Les attrape-vents, Wind Catchers, 2007 - 2009
Vidéo: produced and edited by Mehdi Benboubakeur
2007, Zone d'affluence - promenade des arts inattendus de Mercier
2008, galerie Lilian Rodriguez et Les escales improbables de Montréal
2009, galerie Nuha Al-Ali, Damascus, Syria
2013, Clay and Glass Gallery
2016, Maison des arts de Laval and le musée régional de Rimouski
2018, musée national des beaux-arts du Québec, exposition Fait Mains
Video of Mehdi Benboubakeur
The Wind Catchers
Galerie Lilian Rodriguez, 2008
The attrape-vents (wind catchers) came about during the creation of a series entitled les vents (the winds). At the same time, I began collaborating with musicians. For me a ceramic takes shape through both its volume and its inner and outer space. According to a saying in the Chinese Tao, “One moulds a pot out of clay, but it is its inner void that holds what one wants.” It thus seemed obvious to me that the patterns engraved on the outer surface of les vents would also make sense inside the pieces, where a fertile void liberates sounds. Therefore, I turned my pieces inside out, as one would of a glove.
Wind maps or isobaric maps depicting the directions and variations in the intensity of the wind inspire the patterns I draw on clay. Despite their purpose, these maps are amazingly aesthetic, their contours and lines spiralling in a flowing and changing movement. By blending the characteristics of the wind and my expertise as a ceramist, I design patterns that express the energy and strength of the wind along with the pressures and manipulations exerted on the clay being transformed to erect a pot. By nature, does the wind not ascend and descend in a perpetual and circular movement? Though our senses can perceive directly its active force, we are unable to grasp it regardless of the phenomena it generates and its strength on the environment. One can but try to discern its amplitude. Like my previous sculptures, the attrape-vents attempt to illustrate this invisible dynamics of space.
Expanding this line of thought is a series of “drawings” I did on paper via a transfer method. When rolling raw clay on paper, the humidity of the clay that the paper takes in, combined to the shrinkage of the clay when it dries, crumples and wrinkles the paper. The result is drawings in relief. The transfer sets in motion all the forces at work, that of the clay, of my hands shaping the clay and of the paper – the qualities of its fibres and thickness also contributing to the surfacing of these impressions. Hence, the drawings are like imaginary topographies reconstituting the shifting of the clay’s humidity in the atmosphere of the paper.
The association of the papiers and the attrape-vents creates a surprising visual encounter between the folds of the paper and the patterns of the porcelain. The mismatch of the substances fades in favour of a reading in continuous mode from one motif to another. The whiteness of the papers and that of the porcelain retain light and expose the relief even further. Finally, this encounter conveys the permeability and interaction between the different forces involved and its vital spark.

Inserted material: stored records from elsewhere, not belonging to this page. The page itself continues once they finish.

-- ==== Sys2Proof/Laws/Kept.lean ====
section
/-! SUPPORT. No operation below a command touches the queue of pending commands or the steps owed. -/

namespace Sys2Proof.Machine

@[simp] theorem State.releaseExchange_owed (s : State) : s.releaseExchange.owed = s.owed := by
  unfold State.releaseExchange
  dsimp only
  (repeat' split) <;> simp
@[simp] theorem State.releaseExchange_pending (s : State) : s.releaseExchange.pending = s.pending := by
  unfold State.releaseExchange
  dsimp only
  (repeat' split) <;> simp

@[simp] theorem State.modifyEntry_owed (s : State) (i : Option (Fin 64)) (f : Entry → Entry) :
    (s.modifyEntry i f).owed = s.owed := by
  unfold State.modifyEntry
  (repeat' split) <;> simp
@[simp] theorem State.modifyEntry_pending (s : State) (i : Option (Fin 64)) (f : Entry → Entry) :
    (s.modifyEntry i f).pending = s.pending := by
  unfold State.modifyEntry
  (repeat' split) <;> simp

@[simp] theorem State.applyPending_owed (s : State) (i : Option (Fin 64)) : (s.applyPending i).owed = s.owed := by
  unfold State.applyPending
  (repeat' split) <;> simp
@[simp] theorem State.applyPending_pending (s : State) (i : Option (Fin 64)) :
    (s.applyPending i).pending = s.pending := by
  unfold State.applyPending
  (repeat' split) <;> simp

@[simp] theorem State.postIf_owed (s : State) (k : Option EventKind) (i : Option (Fin 64)) (o : Option Byte) (d :
    Half) :
    (s.postIf k i o d).owed = s.owed := by
  unfold State.postIf
  (repeat' split) <;> simp
@[simp] theorem State.postIf_pending (s : State) (k : Option EventKind) (i : Option (Fin 64)) (o : Option Byte) (d :
    Half) :
    (s.postIf k i o d).pending = s.pending := by
  unfold State.postIf
  (repeat' split) <;> simp

@[simp] theorem State.charge_owed (s : State) (g : Engagement) (c : Statistics →
    Statistics) (k : OutcomeKind) (e : Option EventKind) (d : Half) :
    (s.charge g c k e d).owed = s.owed := by
  unfold State.charge
  (repeat' split) <;> simp
@[simp] theorem State.charge_pending (s : State) (g : Engagement) (c : Statistics →
    Statistics) (k : OutcomeKind) (e : Option EventKind) (d : Half) :
    (s.charge g c k e d).pending = s.pending := by
  unfold State.charge
  (repeat' split) <;> simp

@[simp] theorem State.startIfReady_owed (s : State) : s.startIfReady.owed = s.owed := by
  unfold State.startIfReady
  (repeat' split) <;> simp
@[simp] theorem State.startIfReady_pending (s : State) : s.startIfReady.pending = s.pending := by
  unfold State.startIfReady
  (repeat' split) <;> simp

@[simp] theorem State.handOver_owed (s : State) (f : LineFrame) : (s.handOver f).owed = s.owed := by
  unfold State.handOver
  (repeat' split) <;> simp
@[simp] theorem State.handOver_pending (s : State) (f : LineFrame) : (s.handOver f).pending = s.pending := by
  unfold State.handOver
  (repeat' split) <;> simp

@[simp] theorem State.moveToIdle_owed (s : State) : s.moveToIdle.owed = s.owed := by
  unfold State.moveToIdle
  (repeat' split) <;> simp
@[simp] theorem State.moveToIdle_pending (s : State) : s.moveToIdle.pending = s.pending := by
  unfold State.moveToIdle
  (repeat' split) <;> simp

@[simp] theorem State.endSettling_owed (s : State) : s.endSettling.owed = s.owed := by
  unfold State.endSettling
  (repeat' split) <;> simp
@[simp] theorem State.endSettling_pending (s : State) : s.endSettling.pending = s.pending := by
  unfold State.endSettling
  (repeat' split) <;> simp

@[simp] theorem State.enterSettling_owed (s : State) (b : Bool) : (s.enterSettling b).owed = s.owed := by
  unfold State.enterSettling
  dsimp only
  (repeat' split) <;> simp
@[simp] theorem State.enterSettling_pending (s : State) (b : Bool) : (s.enterSettling b).pending = s.pending := by
  unfold State.enterSettling
  dsimp only
  (repeat' split) <;> simp

@[simp] theorem State.answerIfOwed_owed (s : State) (g : Engagement) (f : UpFrame) :
    (s.answerIfOwed g f).owed = s.owed := by
  unfold State.answerIfOwed
  (repeat' split) <;> simp
@[simp] theorem State.answerIfOwed_pending (s : State) (g : Engagement) (f : UpFrame) :
    (s.answerIfOwed g f).pending = s.pending := by
  unfold State.answerIfOwed
  (repeat' split) <;> simp

@[simp] theorem State.closeRequest_owed (s : State) (g : Engagement) (f : UpFrame) :
    (s.closeRequest g f).owed = s.owed := by
  unfold State.closeRequest
  simp
@[simp] theorem State.closeRequest_pending (s : State) (g : Engagement) (f : UpFrame) :
    (s.closeRequest g f).pending = s.pending := by
  unfold State.closeRequest
  simp

@[simp] theorem State.stray_owed (s : State) (f : Frame) : (s.stray f).owed = s.owed := by
  unfold State.stray
  simp
@[simp] theorem State.stray_pending (s : State) (f : Frame) : (s.stray f).pending = s.pending := by
  unfold State.stray
  simp

@[simp] theorem State.judgeIdle_owed (s : State) (f : Frame) : (s.judgeIdle f).owed = s.owed := by
  unfold State.judgeIdle
  (repeat' split) <;> simp
@[simp] theorem State.judgeIdle_pending (s : State) (f : Frame) : (s.judgeIdle f).pending = s.pending := by
  unfold State.judgeIdle
  (repeat' split) <;> simp
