/-- With nothing owed, one character time passes where the ports work (R150). -/
theorem exec_characterTime_works {s : State} (hw : s.works = true) (nothing : s.owed = []) :
    exec .characterTime s = .next s.passTime := by
  have settled : State.settleOwed s.owed.length s = s := by
    rw [nothing]
    exact congrArg (fun l => { s with owed := l }) nothing.symm
  show execCharacterTime s = _
  rw [execCharacterTime, settled]
  simp only [State.works] at hw
  cases hd : s.device with
  | reset | init => simp [hd, DeviceState.works] at hw
  | standby | run | drain => rfl

/-- A character that comes where the ports do not work is ignored (R38, R59). -/
theorem exec_characterTaken_rest {s : State} (h : s.works = false) (p : Port) (w : LineMoment) :
    exec (.characterTaken p w) s = .next s := by
  show execCharacterTaken p w s = _
  cases w with
  | startBit => simp [execCharacterTaken, State.startBit, h]
  | character c => cases p <;> simp [execCharacterTaken, State.takeUplink, State.takeSegment, h]

/-- Settles O10: in INIT the ports do not work, and a character time moves the Line Clock and an abort procedure. -/
theorem initIgnoresCharacters : Obligations.InitIgnoresCharacters := by
  intro s hd
  have works : s.works = false := by simp [State.works, hd, DeviceState.works]
  obtain ⟨uplinkEnd, uplinkFragment, frames, quiet⟩ := links_idle works
  obtain ⟨segmentEnd, segmentFragment, jabber⟩ := segment_idle frames
  refine ⟨by simp [State.hold, hd], exec_characterTaken_rest works,
    fun v => ⟨exec_headArrival_idle frames v, exec_segmentFrameEnd_idle segmentEnd v,
      exec_uplinkFrameEnd_idle uplinkEnd v⟩,
    fun p => ?fragment, exec_jabber_idle jabber, exec_lineQuiet_idle quiet, fun nothing idle => ?clock,
    fun a b left held nothing aborting => ?abort⟩
  case fragment =>
    cases p with
    | uplink => exact exec_fragmentSilence_uplink_idle uplinkFragment
    | segment => exact exec_fragmentSilence_segment_idle segmentFragment
  case clock =>
    rw [exec_characterTime_init hd nothing]
    simp only [State.passInitTime, idle, SegmentTransmitter.tick]
    rw [← idle, ← nothing]
  case abort =>
    rw [exec_characterTime_init hd nothing]
    simp [State.passInitTime, aborting, SegmentTransmitter.tick, ← nothing]

/-- Settles O11: the reply carries the mark, and its completion is the soft reset. -/
theorem softResetTakesPlace : Obligations.SoftResetTakesPlace := by
  refine ⟨fun s h => ⟨_, ?_, rfl, ?_⟩, fun s f rest wire n frames mark sending => ⟨s.softReset, ?_, ?_, rfl, rfl, rfl⟩⟩
  · exact h.outcome (r := { status := .ok, detail := 0, results := [], mark := some .softReset }) rfl rfl h.works
  · simp [State.softResetUnderWay, State.replying]
  · show execUplinkTransmissionComplete s = _
    simp [execUplinkTransmissionComplete, sending, UplinkTransmitter.isSending, State.completeUplink, frames, mark]
  · exact Table.get_mapEntries s.table fun e => e.restart s.policy.probeInterval

end Sys2Proof.Machine
end

section
/-! SUPPORT. The output lines, the saturating counters, and GET_STATE (R11, R12, R42, R53, R65, R147, R175). -/

namespace Sys2Proof.Machine

/-- Settles O17: each output by its definition. -/
theorem holdAndAttn : Obligations.HoldAndAttn := by
  intro s
  refine ⟨?_, by simp [State.attn], fun f sent compared ht => ?_,
    fun left held ht => ?_, fun ht => ?_, fun f ht => ?_, fun ht => ?_⟩
  · simp only [State.hold, Bool.or_eq_true, decide_eq_true_eq, or_assoc]
    exact Iff.rfl
  · rw [State.sdrv, ht]
    exact decide_eq_true_iff
  · simp [State.sdrv, ht, SegmentTransmitter.drives]
  · simp [State.sdrv, ht, SegmentTransmitter.drives]
  · simp [State.sdrv, ht, SegmentTransmitter.drives]
  · simp [State.utxd, ht]

/-- A counter of n bits stands at its greatest value (R12, R145). -/
theorem satInc_eq {n : Nat} {top : BitVec n} (ht : BitVec.allOnes n = top) (x : BitVec n) :
    satInc x = if x = top then top else x + 1 := by
  subst ht
  unfold satInc
  split
  · next full => exact full
  · rfl

/-- Settles O21: the counters by their width, and the three turnaround values by what was recorded before. -/
theorem countersAndTurnarounds : Obligations.CountersAndTurnarounds := by
  refine ⟨satInc_eq rfl, satInc_eq rfl, fun t v => ?_⟩
  have least : (match t.min with
      | none => some v
      | some m => if v.toNat < m.toNat then some v else some m) =
      some (t.min.elim v fun m => if v < m then v else m) := by
    cases t.min with
    | none => rfl
    | some m => exact (apply_ite some _ _ _).symm
  have greatest : (match t.max with
      | none => some v
      | some m => if m.toNat < v.toNat then some v else some m) =
      some (t.max.elim v fun m => if m < v then v else m) := by
    cases t.max with
    | none => rfl
    | some m => exact (apply_ite some _ _ _).symm
  rw [← least, ← greatest]
  rfl

/-- Settles O46: the block of section 12.3.1, part by part. -/
theorem getStateAnswers : Obligations.GetStateAnswers := by
  intro s h
  refine ⟨s.device.code, engagementBytes s.engagement, s.policy.mode.byte, flagByte s.mutedFlag, ?answer,
    ?standby, ?run, ?drain, ?mode, ?muted, ?idle, ?engaged⟩
  case answer =>
    rw [← UpQueue.placesByte_eq s h.place]
    exact h.outcome (r := Reply.ok s.stateBlock) rfl rfl h.works
  case standby | run | drain =>
    intro hd
    rw [hd]
    rfl
  case mode => cases s.policy.mode <;> rfl
  case muted => simp [flagByte_eq, State.mutedFlag]
  case idle =>
    intro idle
    rw [idle]
    rfl
  case engaged =>
    intro g hg
    refine ⟨engagementCode (some g.state), g.kind.code.setWidth 8, ?_, ?_, ?_, ?_, ?_, ?_, ?_, ?_, ?_⟩
    · have index : indexByte g.index = g.index.elim 0xFF fun i => BitVec.ofNat 8 i.val := by cases g.index <;> rfl
      rw [hg, ← flagByte_eq, ← index]
      rfl
    all_goals intros
    all_goals simp [*, engagementCode, DownKind.code]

Lastly, a video comes with this exhibition. It is about a work I did in collaboration with the independent filmmaker Mehdi Benboubakeur. The film was shot inside three attrape-vents. Although the camera and the light magnify the patterns and drawings, the main subject of the artwork is the movement. Not that of the camera that is stationary, but that of the attrape-vents turning on themselves. In the process, it is the material, the clay that regains its original flexibility and malleability.